Go over the entries below line by line, copying each one that contains the word "RDMA".

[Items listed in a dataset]
+++++
/-- A context (R573 to R577). -/
structure Ctx where
  st : CtxSt := .free
  epoch : Nat := 0
  owner : Nat := 0
  parts : List Nat := []
  grants : List Grant := []
  maps : List Mapping := []
  mapVer : Nat := 0
  allocs : Tab Alloc := []
  bindings : Tab Binding := []
  keys : Tab (List Byte) := []
  /-- Imported keys that wait for the running loads of their handles (R717). -/
  keysNext : Tab (List Byte) := []
  progs : Tab (List Nat) := []
  job : Nat := 0
  patienceMs : Nat := 0
  cpart : Tab CtxPart := []
  cmr : List Byte := []
  /-- Frames of the weight bindings that step 6 of the teardown removed, for step 7 to zero (R577): 64 KiB units by partition. -/
  toZero : Tab (List Nat) := []
  /-- Teardown (R577): abandoned count, FENCED, drain limit as hub count, the destroy's long operation. -/
  abandoned : Nat := 0
  fenced : Bool := false
  drainBy : Nat := 0
  destroyOp : Option Nat := none
deriving DecidableEq, Repr

/-- A lane pair of a fabric port (R763 to R772). -/
structure LanePair where
  up : Bool := false
  txSeq : Nat := 0
  rxSeq : Nat := 0
  /-- Flits sent and not acknowledged: sequence and bytes (R765, R766). -/
  replay : List (Nat × List Byte) := []
  /-- Packets that wait to be sent, with their source: an ingress port 0–5, or 6 for the local die (R776). -/
  txq : List (Nat × Packet) := []
  rxq : List Packet := []
  /-- How many of the first packets of `rxq` came before the last training, whose grant leaves their credits unowed (R772). -/
  old : Nat := 0
  /-- Round-robin places of R776: the traffic class served last, and the source served last by class, 4 the control class. -/
  lastTc : Nat := 3
  lastSrc : Tab Nat := []
  /-- Credits that the receiver has freed and not yet returned, by class, in 64-byte units. -/
  owed : Tab Nat := []
  /-- The hub count since which the packet at the head of a buffer class of TC3 is held (R808), by class. -/
  heldAt : Tab Nat := []
  /-- Payload bytes of a packet that spans flits. -/
  partialRx : List Byte := []
  nakSent : Bool := false
  naks : Nat := 0
  nakSeq : Nat := 0
  /-- Transmit credits left by class 0–9, in 64-byte units (R773, R774). -/
  credits : Tab Nat := []
  retraining : Bool := false
  /-- Lanes are locked and the identity exchange runs (R835). -/
  locked : Bool := false
  retrains : Nat := 0
  crcErrors : Nat := 0
  /-- The partner's identity of the last exchange, and whether this training or retrain has received one (R835, R840). -/
  identity : Option Identity := none
  seen : Bool := false
  lastAck : Nat := 0
  /-- The hub count at which the lane pair last sent its identity, in this training or retrain (R835). -/
  identAt : Option Nat := none
deriving DecidableEq, Repr

/-- State of a fabric port (R769, R819, R838). -/
inductive PortSt where
  | down | training | up | disabled
deriving DecidableEq, Repr

/-- A fabric port: state, check results and counters. -/
structure Port where
  st : PortSt := .down
  waived : Bool := false
  check : Nat := 0
  disable : Bool := false
  /-- The port's neighbour lies in the module's slice (R816). -/
  inSlice : Bool := false
  disabling : Option Nat := none
  /-- A new plan disables the port, which then trains afresh (R834). -/
  replan : Bool := false
  lps : Tab LanePair := []
  txBytes : Nat := 0
  rxBytes : Nat := 0
  fwdBytes : Nat := 0
  fec : Nat := 0
  fecu : Nat := 0
  replays : Nat := 0
  /-- Hub counts of completed retrains (R769). -/
  trainedAt : List Nat := []
  errStatus : Nat := 0
  retryAt : Nat := 0
  absentBy : Option Nat := none
  /-- FP_NEIGHBOUR: module and port of lane pair 0 at the last check (R837). -/
  neighbour : Option (Nat × Nat) := none
deriving DecidableEq, Repr

/-- State of an RDMA connection. -/
inductive ConnSt where
  | opening | ready | error
deriving DecidableEq, Repr

/-- An RDMA connection (R872 to R879): the sixteen words of CONN_OPEN, the numbers of its reply, the rate in millionths of the
line rate with the hub count of its last change, the outbound requests that have not been answered (partition, instance),
oldest first, and the retransmissions of the oldest. -/
structure Conn where
  st : ConnSt := .opening
  ctx : Nat
  fn : Nat
  words : List Nat
  qpn : Nat := 0
  key : Nat := 0
  op : Nat := 0
  rate : Nat := 1000000
  rateAt : Nat := 0
  outst : List (Nat × Nat) := []
  retries : Nat := 0
  /-- The local address that the connection took when it was opened (R884), and the hub count at which its oldest request was last
  sent (R878). -/
  addr : List Byte := []
  sentAt : Nat := 0
deriving DecidableEq, Repr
+++++
Finished task —
/-- State of an RDMA connection. -/
/-- An RDMA connection (R872 to R879): the sixteen words of CONN_OPEN, the numbers of its reply, the rate in millionths of the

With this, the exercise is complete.